Die herausragende ästhetische Qualität des Altbaus spielte für diesen gerichtlichen Rüffel bezeichnenderweise nur eine Nebenrolle. Das staatliche Denkmalamt hatte seine historische und baukünstlerische Bedeutung ohne eine Ortsbesichtigung »unter Zugrundelegung eines bayernweiten Maßstabes« seinerzeit für »nicht ausreichend« gehalten und unlängst eine nachträgliche Aufnahme in die Denkmalliste verweigert. Fadenscheinige Argumente, wohin man schaut! Die angeblich so lukrative Vermarktung der Neubauflächen, ein Hauptgrund der parteiübergreifenden Abbruchlobby, gestaltet sich derzeit offenbar mehr als schwierig.
Es geht hier in Schweinfurt nicht um eine Auswahl unter vielen Beispielen der Zeit, sondern »schlicht um den Erhalt letzter Zeugnisse von gebauter Geschichte«, wie die Vorsitzende der Heiner-Reitberger-Stiftung schreibt, die sich ebenfalls für den Erhalt einsetzt. Gerade die Architekten, die sich heutzutage gern auf die Neue Sachlichkeit beziehen, sollten ein Interesse daran haben, dass es überhaupt noch Referenzobjekte für ihre Ästhetik gibt. Oder fürchten sie etwa den Vergleich? In Schweinfurt ist die Zunft jedenfalls erstaunlich stumm geblieben.
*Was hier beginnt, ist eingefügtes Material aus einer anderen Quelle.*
-- ==== Sys2Proof/Laws/State.lean ====
section
/-! SUPPORT. One lemma per field per update of the state, so that no later proof unfolds a record update. -/

namespace Sys2Proof.Machine

/-! ### VM.setUnit -/

@[simp] theorem VM.setUnit_mem (vm : VM) (u : Nat) (x : ExecUnit) : (vm.setUnit u x).mem = vm.mem := rfl
@[simp] theorem VM.setUnit_cpu (vm : VM) (u : Nat) (x : ExecUnit) : (vm.setUnit u x).cpu = vm.cpu := rfl
@[simp] theorem VM.setUnit_vmStatus (vm : VM) (u : Nat) (x : ExecUnit) : (vm.setUnit u x).vmStatus = vm.vmStatus := rfl
@[simp] theorem VM.setUnit_ring (vm : VM) (u : Nat) (x : ExecUnit) : (vm.setUnit u x).ring = vm.ring := rfl
@[simp] theorem VM.setUnit_ringCtr (vm : VM) (u : Nat) (x : ExecUnit) : (vm.setUnit u x).ringCtr = vm.ringCtr := rfl
@[simp] theorem VM.setUnit_console (vm : VM) (u : Nat) (x : ExecUnit) : (vm.setUnit u x).console = vm.console := rfl
@[simp] theorem VM.setUnit_consoleLen (vm : VM) (u : Nat) (x : ExecUnit) : (vm.setUnit u x).consoleLen = vm.consoleLen := rfl
@[simp] theorem VM.setUnit_prof (vm : VM) (u : Nat) (x : ExecUnit) : (vm.setUnit u x).prof = vm.prof := rfl
@[simp] theorem VM.setUnit_pixels (vm : VM) (u : Nat) (x : ExecUnit) : (vm.setUnit u x).pixels = vm.pixels := rfl
@[simp] theorem VM.setUnit_lock (vm : VM) (u : Nat) (x : ExecUnit) : (vm.setUnit u x).tick.lock = vm.tick.lock := rfl
@[simp] theorem VM.setUnit_haltFlag (vm : VM) (u : Nat) (x : ExecUnit) : (vm.setUnit u x).tick.haltFlag = vm.tick.haltFlag := rfl
@[simp] theorem VM.setUnit_abortFlag (vm : VM) (u : Nat) (x : ExecUnit) : (vm.setUnit u x).tick.abortFlag = vm.tick.abortFlag := rfl
@[simp] theorem VM.setUnit_executed (vm : VM) (u : Nat) (x : ExecUnit) : (vm.setUnit u x).tick.executed = vm.tick.executed := rfl
@[simp] theorem VM.setUnit_budget (vm : VM) (u : Nat) (x : ExecUnit) : (vm.setUnit u x).tick.budget = vm.tick.budget := rfl
@[simp] theorem VM.setUnit_resumePc (vm : VM) (u : Nat) (x : ExecUnit) : (vm.setUnit u x).tick.resumePc = vm.tick.resumePc := rfl
@[simp] theorem VM.setUnit_turn (vm : VM) (u : Nat) (x : ExecUnit) : (vm.setUnit u x).tick.turn = vm.tick.turn := rfl

/-! ### VM.goto -/

@[simp] theorem VM.goto_mem (vm : VM) (u : Nat) (p : Phase) : (vm.goto u p).mem = vm.mem := rfl
@[simp] theorem VM.goto_cpu (vm : VM) (u : Nat) (p : Phase) : (vm.goto u p).cpu = vm.cpu := rfl
@[simp] theorem VM.goto_vmStatus (vm : VM) (u : Nat) (p : Phase) : (vm.goto u p).vmStatus = vm.vmStatus := rfl
@[simp] theorem VM.goto_ring (vm : VM) (u : Nat) (p : Phase) : (vm.goto u p).ring = vm.ring := rfl
@[simp] theorem VM.goto_ringCtr (vm : VM) (u : Nat) (p : Phase) : (vm.goto u p).ringCtr = vm.ringCtr := rfl
@[simp] theorem VM.goto_console (vm : VM) (u : Nat) (p : Phase) : (vm.goto u p).console = vm.console := rfl
@[simp] theorem VM.goto_consoleLen (vm : VM) (u : Nat) (p : Phase) : (vm.goto u p).consoleLen = vm.consoleLen := rfl
@[simp] theorem VM.goto_prof (vm : VM) (u : Nat) (p : Phase) : (vm.goto u p).prof = vm.prof := rfl
@[simp] theorem VM.goto_pixels (vm : VM) (u : Nat) (p : Phase) : (vm.goto u p).pixels = vm.pixels := rfl
@[simp] theorem VM.goto_lock (vm : VM) (u : Nat) (p : Phase) : (vm.goto u p).tick.lock = vm.tick.lock := rfl
@[simp] theorem VM.goto_haltFlag (vm : VM) (u : Nat) (p : Phase) : (vm.goto u p).tick.haltFlag = vm.tick.haltFlag := rfl
@[simp] theorem VM.goto_abortFlag (vm : VM) (u : Nat) (p : Phase) : (vm.goto u p).tick.abortFlag = vm.tick.abortFlag := rfl
@[simp] theorem VM.goto_executed (vm : VM) (u : Nat) (p : Phase) : (vm.goto u p).tick.executed = vm.tick.executed := rfl
@[simp] theorem VM.goto_budget (vm : VM) (u : Nat) (p : Phase) : (vm.goto u p).tick.budget = vm.tick.budget := rfl
@[simp] theorem VM.goto_resumePc (vm : VM) (u : Nat) (p : Phase) : (vm.goto u p).tick.resumePc = vm.tick.resumePc := rfl
@[simp] theorem VM.goto_turn (vm : VM) (u : Nat) (p : Phase) : (vm.goto u p).tick.turn = vm.tick.turn := rfl

/-! ### VM.setReg -/

@[simp] theorem VM.setReg_cpu (vm : VM) (r : RegIx) (v : Word) : (vm.setReg r v).cpu = vm.cpu := by
  unfold VM.setReg; split <;> rfl
@[simp] theorem VM.setReg_vmStatus (vm : VM) (r : RegIx) (v : Word) : (vm.setReg r v).vmStatus = vm.vmStatus := by
  unfold VM.setReg; split <;> rfl
@[simp] theorem VM.setReg_ring (vm : VM) (r : RegIx) (v : Word) : (vm.setReg r v).ring = vm.ring := by
  unfold VM.setReg; split <;> rfl
@[simp] theorem VM.setReg_ringCtr (vm : VM) (r : RegIx) (v : Word) : (vm.setReg r v).ringCtr = vm.ringCtr := by
  unfold VM.setReg; split <;> rfl
@[simp] theorem VM.setReg_console (vm : VM) (r : RegIx) (v : Word) : (vm.setReg r v).console = vm.console := by
  unfold VM.setReg; split <;> rfl
@[simp] theorem VM.setReg_consoleLen (vm : VM) (r : RegIx) (v : Word) : (vm.setReg r v).consoleLen = vm.consoleLen := by
  unfold VM.setReg; split <;> rfl
@[simp] theorem VM.setReg_prof (vm : VM) (r : RegIx) (v : Word) : (vm.setReg r v).prof = vm.prof := by
  unfold VM.setReg; split <;> rfl
@[simp] theorem VM.setReg_pixels (vm : VM) (r : RegIx) (v : Word) : (vm.setReg r v).pixels = vm.pixels := by
  unfold VM.setReg; split <;> rfl
@[simp] theorem VM.setReg_tick (vm : VM) (r : RegIx) (v : Word) : (vm.setReg r v).tick = vm.tick := by
  unfold VM.setReg; split <;> rfl

/-! ### VM.setPc -/

@[simp] theorem VM.setPc_mem (vm : VM) (pc : Word) : (vm.setPc pc).mem = vm.mem := rfl
@[simp] theorem VM.setPc_vmStatus (vm : VM) (pc : Word) : (vm.setPc pc).vmStatus = vm.vmStatus := rfl
@[simp] theorem VM.setPc_ring (vm : VM) (pc : Word) : (vm.setPc pc).ring = vm.ring := rfl
@[simp] theorem VM.setPc_ringCtr (vm : VM) (pc : Word) : (vm.setPc pc).ringCtr = vm.ringCtr := rfl
@[simp] theorem VM.setPc_console (vm : VM) (pc : Word) : (vm.setPc pc).console = vm.console := rfl
@[simp] theorem VM.setPc_consoleLen (vm : VM) (pc : Word) : (vm.setPc pc).consoleLen = vm.consoleLen := rfl
@[simp] theorem VM.setPc_prof (vm : VM) (pc : Word) : (vm.setPc pc).prof = vm.prof := rfl
@[simp] theorem VM.setPc_pixels (vm : VM) (pc : Word) : (vm.setPc pc).pixels = vm.pixels := rfl
@[simp] theorem VM.setPc_tick (vm : VM) (pc : Word) : (vm.setPc pc).tick = vm.tick := rfl

/-! ### VM.storeMem -/

@[simp] theorem VM.storeMem_cpu (vm : VM) (a : Nat) (n : Size) (v : Word) : (vm.storeMem a n v).cpu = vm.cpu := rfl
@[simp] theorem VM.storeMem_vmStatus (vm : VM) (a : Nat) (n : Size) (v : Word) : (vm.storeMem a n v).vmStatus = vm.vmStatus := rfl
@[simp] theorem VM.storeMem_ring (vm : VM) (a : Nat) (n : Size) (v : Word) : (vm.storeMem a n v).ring = vm.ring := rfl
@[simp] theorem VM.storeMem_ringCtr (vm : VM) (a : Nat) (n : Size) (v : Word) : (vm.storeMem a n v).ringCtr = vm.ringCtr := rfl
@[simp] theorem VM.storeMem_console (vm : VM) (a : Nat) (n : Size) (v : Word) : (vm.storeMem a n v).console = vm.console := rfl
@[simp] theorem VM.storeMem_consoleLen (vm : VM) (a : Nat) (n : Size) (v : Word) : (vm.storeMem a n v).consoleLen = vm.consoleLen := rfl
@[simp] theorem VM.storeMem_prof (vm : VM) (a : Nat) (n : Size) (v : Word) : (vm.storeMem a n v).prof = vm.prof := rfl
@[simp] theorem VM.storeMem_pixels (vm : VM) (a : Nat) (n : Size) (v : Word) : (vm.storeMem a n v).pixels = vm.pixels := rfl
@[simp] theorem VM.storeMem_tick (vm : VM) (a : Nat) (n : Size) (v : Word) : (vm.storeMem a n v).tick = vm.tick := rfl

/-! ### VM.storeRing -/

@[simp] theorem VM.storeRing_mem (vm : VM) (k : Fin 16) (f : SyscallField) (v : Word) : (vm.storeRing k f v).mem = vm.mem := rfl
@[simp] theorem VM.storeRing_cpu (vm : VM) (k : Fin 16) (f : SyscallField) (v : Word) : (vm.storeRing k f v).cpu = vm.cpu := rfl
@[simp] theorem VM.storeRing_vmStatus (vm : VM) (k : Fin 16) (f : SyscallField) (v : Word) : (vm.storeRing k f v).vmStatus = vm.vmStatus := rfl
@[simp] theorem VM.storeRing_ringCtr (vm : VM) (k : Fin 16) (f : SyscallField) (v : Word) : (vm.storeRing k f v).ringCtr = vm.ringCtr := rfl
@[simp] theorem VM.storeRing_console (vm : VM) (k : Fin 16) (f : SyscallField) (v : Word) : (vm.storeRing k f v).console = vm.console := rfl
@[simp] theorem VM.storeRing_consoleLen (vm : VM) (k : Fin 16) (f : SyscallField) (v : Word) : (vm.storeRing k f v).consoleLen = vm.consoleLen := rfl
@[simp] theorem VM.storeRing_prof (vm : VM) (k : Fin 16) (f : SyscallField) (v : Word) : (vm.storeRing k f v).prof = vm.prof := rfl
@[simp] theorem VM.storeRing_pixels (vm : VM) (k : Fin 16) (f : SyscallField) (v : Word) : (vm.storeRing k f v).pixels = vm.pixels := rfl
@[simp] theorem VM.storeRing_tick (vm : VM) (k : Fin 16) (f : SyscallField) (v : Word) : (vm.storeRing k f v).tick = vm.tick := rfl
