theorem ExecUnit.progress_progress (x : ExecUnit) (p : Part) (q : Progress) :
    (x.progress (.partly p)).progress q = x.progress q := by cases q <;> rfl

theorem accessStep_of_event {cfg : Config} {u : Nat} {x : ExecUnit} {e : Event} {k : Word → Act} {c d : Ctx} {n n' : Nat}
    {p : Progress} (hu : u < c.vm.tick.units.length) (hx : x.rest cfg = .op e k)
    (h : accessEvent cfg e (c.withUnit u x) x.part n = .ok (p, d.withUnit u x, n')) :
    accessStep cfg (c.withUnit u x) n u = .next (d.withUnit u (x.progress p), n') := by
  unfold ExecUnit.rest at hx
  simp only [accessStep, Ctx.withUnit_unit hu, hx, h]
  cases p <;> exact congrArg (fun y => Host.Outcome.next (y, n')) (d.withUnit_withUnit u x _)

theorem Reaches.of_event {cfg : Config} {u : Nat} {x : ExecUnit} {e : Event} {k : Word → Act} {c d : Ctx} {n n' : Nat}
    {p : Progress} (hu : u < c.vm.tick.units.length) (hx : x.rest cfg = .op e k)
    (h : accessEvent cfg e (c.withUnit u x) x.part n = .ok (p, d.withUnit u x, n')) :
    Reaches cfg u (c.withUnit u x, n) (d.withUnit u (x.progress p), n') :=
  .head (accessStep_of_event hu hx h) (.refl ..)

/-! ### A misaligned load, byte by byte -/

/-- One byte of a load, where `todo` are the bytes still to read: the load is complete, or one byte fewer is left. -/
theorem loadPiece_cases (c : Ctx) (a : Nat) {todo : List Nat} (hne : todo ≠ []) (done : List (Nat × Byte))
    (choice : Nat) : ∃ off rest, (off :: rest).Perm todo ∧
      (rest = [] ∧ loadPiece c a todo done choice = .complete (assembleBytes ((off, c.vm.mem.get (a + off)) :: done)) ∨
      rest ≠ [] ∧ loadPiece c a todo done choice = .partly (.loading rest ((off, c.vm.mem.get (a + off)) :: done))) := by
  refine ⟨(chooseFrom todo choice).1, (chooseFrom todo choice).2, chooseFrom_perm hne choice, ?_⟩
  unfold loadPiece
  rcases chooseFrom todo choice with ⟨off, rest⟩
  cases rest <;> simp

/-- A load whose next event reads one of the bytes `todo`, the others being read already, ends with the bytes in their
places. -/
theorem load_reaches {cfg : Config} {u : Nat} {a : Word} {n : Size} {k : Word → Act} {c : Ctx}
    (hu : u < c.vm.tick.units.length) {all : List (Nat × Byte)} {len : Nat} {todo : List Nat} {done : List (Nat × Byte)}
    {x : ExecUnit} {s : Nat} (hne : todo ≠ []) (hlen : todo.length ≤ len) (hx : x.rest cfg = .op (.load a n) k)
    (hev : accessEvent cfg (.load a n) (c.withUnit u x) x.part s =
      .ok (loadPiece c a.toNat todo done (Config.schedule s), c.withUnit u x, s + 1))
    (hall : ((todo.map fun i => (i, c.vm.mem.get (a.toNat + i))) ++ done).Perm all) :
    ∃ s', Reaches cfg u (c.withUnit u x, s) (c.withUnit u (x.progress (.complete (assembleBytes all))), s') := by
  induction len generalizing todo done x s with
  | zero => exact absurd (List.length_eq_zero_iff.1 (Nat.le_zero.1 hlen)) hne
  | succ len ih =>
    obtain ⟨off, rest, hp, hl⟩ := loadPiece_cases c a.toNat hne done (Config.schedule s)
    have hall' : ((rest.map fun i => (i, c.vm.mem.get (a.toNat + i))) ++
        (off, c.vm.mem.get (a.toNat + off)) :: done).Perm all :=
      List.perm_middle.trans (((hp.map _).append_right done).trans hall)
    rcases hl with ⟨rfl, hl⟩ | ⟨hrest, hl⟩
    · rw [hl] at hev
      rw [← assembleBytes_perm hall']
      exact ⟨_, .of_event hu hx hev⟩
    · rw [hl] at hev
      have hlen' : rest.length ≤ len := by have := hp.length_eq; simp only [List.length_cons] at this; omega
      obtain ⟨s', hs'⟩ := ih (x := x.progress (.partly (.loading rest _))) (s := s + 1) hrest hlen' hx rfl hall'
      exact ⟨s', (Reaches.of_event hu hx hev).trans (x.progress_progress _ _ ▸ hs')⟩

/-! ### A plain store, piece by piece -/

/-- The bytes `off .. off+width-1` of a store of `v` at `a` are written, and no other byte (R64, R68). -/
def Memory.Wrote (m m' : Memory) (v : Word) (a off width : Nat) : Prop :=
  m'.wf = true ∧ ∀ i, m'.get i = if a + off ≤ i ∧ i < a + off + width then byteOf v (i - a) else m.get i

/-- A piece of a store of width `n` at `a`: inside it, one byte, or two in one aligned halfword. -/
def PieceOk (a : Nat) (n : Size) (p : Nat × Nat) : Prop :=
  p.1 + p.2 ≤ n.bytes ∧ (p.2 = 1 ∨ p.2 = 2 ∧ (a + p.1) % 2 = 0)

/-- The pieces of a plain store that is not one aligned word, the whole of it. -/
theorem storePieces_ok {a : Nat} {n : Size} (h : isMisaligned a n = true ∨ n ≠ .word) :
    storePieces a n ≠ [] ∧ (∀ p ∈ storePieces a n, PieceOk a n p) ∧
      ∀ i, a ≤ i → i < a + n.bytes → ∃ p ∈ storePieces a n, a + p.1 ≤ i ∧ i < a + p.1 + p.2 := by
  unfold storePieces
  split
  · refine ⟨by cases n <;> simp [Size.bytes], fun p hp => ?_, fun i hi hi' => ?_⟩
    · obtain ⟨i, hi, rfl⟩ := List.mem_map.1 hp
      exact ⟨List.mem_range.1 hi, .inl rfl⟩
    · exact ⟨(i - a, 1), List.mem_map.2 ⟨i - a, List.mem_range.2 (by omega), rfl⟩, by simp; omega, by simp; omega⟩
  · next hal =>
    refine ⟨by simp, fun p hp => ?_, fun i hi hi' => ⟨(0, n.bytes), by simp, hi, hi'⟩⟩
    obtain rfl := List.mem_singleton.1 hp
    refine ⟨by simp, ?_⟩
    cases n with
    | byte => exact .inl rfl
    | half => exact .inr ⟨rfl, by simpa [isMisaligned, Size.bytes] using hal⟩
    | word => exact absurd rfl (h.resolve_left hal)

theorem PieceOk.sizeOfWidth_bytes {a : Nat} {n : Size} {p : Nat × Nat} (h : PieceOk a n p) :
    (sizeOfWidth p.2).bytes = p.2 := by
  rcases h.2 with h | ⟨h, -⟩ <;> rw [h] <;> rfl

/-- A piece written at once. -/
theorem Memory.wrote_store {m : Memory} (hw : m.wf = true) (v : Word) {a : Nat} {n : Size} {off width : Nat}
    (hp : PieceOk a n (off, width)) : Wrote m (m.store (a + off) (sizeOfWidth width) (v >>> (8 * off))) v a off width := by
  have hb := hp.sizeOfWidth_bytes
  refine ⟨wf_store hw _ _ _, fun i => ?_⟩
  split
  · next h =>
    obtain ⟨j, rfl⟩ := Nat.exists_eq_add_of_le h.1
    rw [get_store_inside hw _ _ (by rw [hb]; omega), byteOf_shiftRight]
    congr 1; omega
  · exact get_store_of_outside hw _ (by rw [hb]; omega)

/-- A piece written back as part of its containing aligned word, which was read before (R68). -/
theorem Memory.wrote_merge {m : Memory} (hw : m.wf = true) (v : Word) {a : Nat} {n : Size} {off width : Nat}
    (hp : PieceOk a n (off, width)) :
    Wrote m (m.store ((a + off) / 4 * 4) .word (mergeWord (m.load ((a + off) / 4 * 4) .word) v
      (a + off - (a + off) / 4 * 4) off width)) v a off width := by
  have hfit : a + off - (a + off) / 4 * 4 + width ≤ 4 := by
    rcases hp.2 with h | ⟨h, h'⟩ <;> simp only at h <;> omega
  generalize hat : (a + off) / 4 * 4 = at_ at hfit ⊢
  refine ⟨wf_store hw _ _ _, fun i => ?_⟩
  by_cases hi : at_ ≤ i ∧ i < at_ + 4
  · obtain ⟨j, rfl⟩ := Nat.exists_eq_add_of_le hi.1
    have hj : j < 4 := by omega
    rw [get_store_inside (n := .word) hw _ _ hj, byteOf_mergeWord _ _ hfit hj, byteOf_load_word _ _ hj]
    by_cases h : a + off ≤ at_ + j ∧ at_ + j < a + off + width
    · rw [if_pos h, if_pos (by omega)]; congr 1; omega
    · rw [if_neg h, if_neg (by omega)]
  · rw [get_store_of_outside (n := .word) hw _ (by simp only [Size.bytes]; omega), if_neg (by omega)]

/-- The context with this memory. -/
def Ctx.withMem (c : Ctx) (m : Memory) : Ctx := { c with vm := { c.vm with mem := m } }

/-- One event of a store, where `todo` are the pieces still to write: a piece is written, or its word is read first. -/
theorem storePiece_cases (c : Ctx) (a : Nat) (v : Word) {todo : List (Nat × Nat)} (hne : todo ≠ [])
    (choice readFirst : Nat) : ∃ off width rest, ((off, width) :: rest).Perm todo ∧
      (storePiece c a v todo choice readFirst =
          (afterPieces rest, { c with vm := c.vm.storeMem (a + off) (sizeOfWidth width) (v >>> (8 * off)) }) ∨
        storePiece c a v todo choice readFirst =
          (.partly (.merging rest off width (c.vm.mem.load ((a + off) / 4 * 4) .word)), c)) := by
  have hp := chooseFrom_perm hne choice
  unfold storePiece
  rcases hc : chooseFrom todo choice with ⟨⟨off, width⟩, rest⟩
  rw [hc] at hp
  refine ⟨off, width, rest, hp, ?_⟩
  by_cases h : readFirst % 2 = 1
  · exact .inr (if_pos h)
  · exact .inl (if_neg h)

section Store
variable {cfg : Config} {u : Nat} {a : Word} {n : Size} {v : Word} {k : Word → Act} {c : Ctx}
  (hu : u < c.vm.tick.units.length)
include hu

/-- Alone, a store whose next event is about the pieces `todo` writes one of them, at once or by a read-modify-write. -/
theorem store_piece_reaches {m : Memory} (hw : m.wf = true) {todo : List (Nat × Nat)} (hne : todo ≠ [])
    (hok : ∀ p ∈ todo, PieceOk a.toNat n p) {x : ExecUnit} {s : Nat} (hx : x.rest cfg = .op (.store a n v) k)
    (hev : ∀ d i, accessEvent cfg (.store a n v) (d : Ctx) x.part i =
      .ok ((storePiece d a.toNat v todo (Config.schedule i) (Config.schedule (i + 1))).1,
        (storePiece d a.toNat v todo (Config.schedule i) (Config.schedule (i + 1))).2, i + 2)) :
    ∃ off width rest m' s', ((off, width) :: rest).Perm todo ∧ m.Wrote m' v a.toNat off width ∧
      Reaches cfg u ((c.withMem m).withUnit u x, s) ((c.withMem m').withUnit u (x.progress (afterPieces rest)), s') := by
  obtain ⟨off, width, rest, hp, hpiece⟩ := storePiece_cases ((c.withMem m).withUnit u x) a.toNat v hne
    (Config.schedule s) (Config.schedule (s + 1))
  have hpok : PieceOk a.toNat n (off, width) := hok _ (hp.mem_iff.1 List.mem_cons_self)
  have hevent := hev ((c.withMem m).withUnit u x) s
  rcases hpiece with hpiece | hpiece <;> rw [hpiece] at hevent
  · exact ⟨off, width, rest, _, s + 2, hp, Memory.wrote_store hw v hpok, .of_event (c := c.withMem m)
      (d := c.withMem (m.store (a.toNat + off) (sizeOfWidth width) (v >>> (8 * off)))) hu hx hevent⟩
  · refine ⟨off, width, rest, _, s + 2, hp, Memory.wrote_merge hw v hpok,
      (Reaches.of_event (c := c.withMem m) (d := c.withMem m) hu hx hevent).trans ?_⟩
    rw [← x.progress_progress]
    exact .of_event (c := c.withMem m) hu hx rfl

/-- Alone, a store whose pieces still to write are `todo`, its other bytes being written, ends with every byte written. -/
theorem store_reaches {target : Memory} (ht : target.wf = true)
    (hin : ∀ i < n.bytes, target.get (a.toNat + i) = Memory.byteOf v i) {len : Nat} {m : Memory} (hw : m.wf = true)
    {todo : List (Nat × Nat)} (hne : todo ≠ []) (hlen : todo.length ≤ len) (hok : ∀ p ∈ todo, PieceOk a.toNat n p)
    (hleft : ∀ i, m.get i = target.get i ∨ ∃ p ∈ todo, a.toNat + p.1 ≤ i ∧ i < a.toNat + p.1 + p.2)
    {x : ExecUnit} {s : Nat} (hx : x.rest cfg = .op (.store a n v) k)
    (hev : ∀ d i, accessEvent cfg (.store a n v) (d : Ctx) x.part i =
      .ok ((storePiece d a.toNat v todo (Config.schedule i) (Config.schedule (i + 1))).1,
        (storePiece d a.toNat v todo (Config.schedule i) (Config.schedule (i + 1))).2, i + 2)) :
    ∃ s', Reaches cfg u ((c.withMem m).withUnit u x, s)
      ((c.withMem target).withUnit u (x.progress (.complete 0#32)), s') := by
  induction len generalizing todo m x s with
  | zero => exact absurd (List.length_eq_zero_iff.1 (Nat.le_zero.1 hlen)) hne
  | succ len ih =>
    obtain ⟨off, width, rest, m', s', hp, ⟨hw', hget⟩, hr⟩ := store_piece_reaches hu hw hne hok (s := s) hx hev
    have hfit : off + width ≤ n.bytes := (hok _ (hp.mem_iff.1 List.mem_cons_self)).1
    have hleft' : ∀ i, m'.get i = target.get i ∨ ∃ p ∈ rest, a.toNat + p.1 ≤ i ∧ i < a.toNat + p.1 + p.2 := by
      intro i
      rw [hget]
      split
      · next h =>
        rw [← hin (i - a.toNat) (by omega), show a.toNat + (i - a.toNat) = i by omega]
        exact .inl rfl
      · next h =>
        refine (hleft i).imp_right fun ⟨p, hpm, hpi⟩ => ?_
        rcases List.mem_cons.1 (hp.mem_iff.2 hpm) with rfl | hpr
        · exact absurd hpi h
        · exact ⟨p, hpr, hpi⟩
    by_cases hrest : rest = []
    · subst hrest
      rw [Memory.ext_get hw' ht fun i => (hleft' i).resolve_right (by simp)] at hr
      exact ⟨s', hr⟩
    · have hafter : afterPieces rest = .partly (.storing rest) := by simp [afterPieces, hrest]
      have hlen' : rest.length ≤ len := by have := hp.length_eq; simp only [List.length_cons] at this; omega
      obtain ⟨s'', hs⟩ := ih (x := x.progress (.partly (.storing rest))) (s := s') hw' hrest hlen'
        (fun p hpr => hok p (hp.mem_iff.1 (List.mem_cons_of_mem _ hpr))) hleft' hx (fun _ _ => rfl)
      rw [hafter] at hr
      exact ⟨s'', hr.trans (x.progress_progress _ _ ▸ hs)⟩

end Store

/-! ### One access, then a whole instruction -/

section Access
variable {cfg : Config} {u : Nat} {x : ExecUnit} {k : Word → Act} {c c' : Ctx} {v : Word} {s : Nat}
  (hu : u < c.vm.tick.units.length) (hpart : x.part = .none)
include hu hpart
Das Alte Krankenhaus lässt sich mit vertretbarem Aufwand sanieren, ohne dass man seinen einzigartigen Charakter verunstalten muss. Der einfache Gebäudegrundriss bietet neuen Nutzern viele Möglichkeiten. Die originalen Ausstattungsstücke ließen sich dabei wirkungsvoll integrieren und in Szene setzen. Noch ist Zeit für einen Kompromiss, den auch der Gerichtsentscheid vom vorigen Jahr nahelegt – erst kürzlich ist sogar ein Investor auf den Plan getreten, der das alte Haus erhalten möchte. Schweinfurt sollte sein so wertvolles bauliches Erbe nicht zugunsten eines Allerweltbaus auf den Müll werfen.
Der Autor ist freier Fachautor mit dem Schwerpunkt nachhaltige Architektur und Stadtplanung.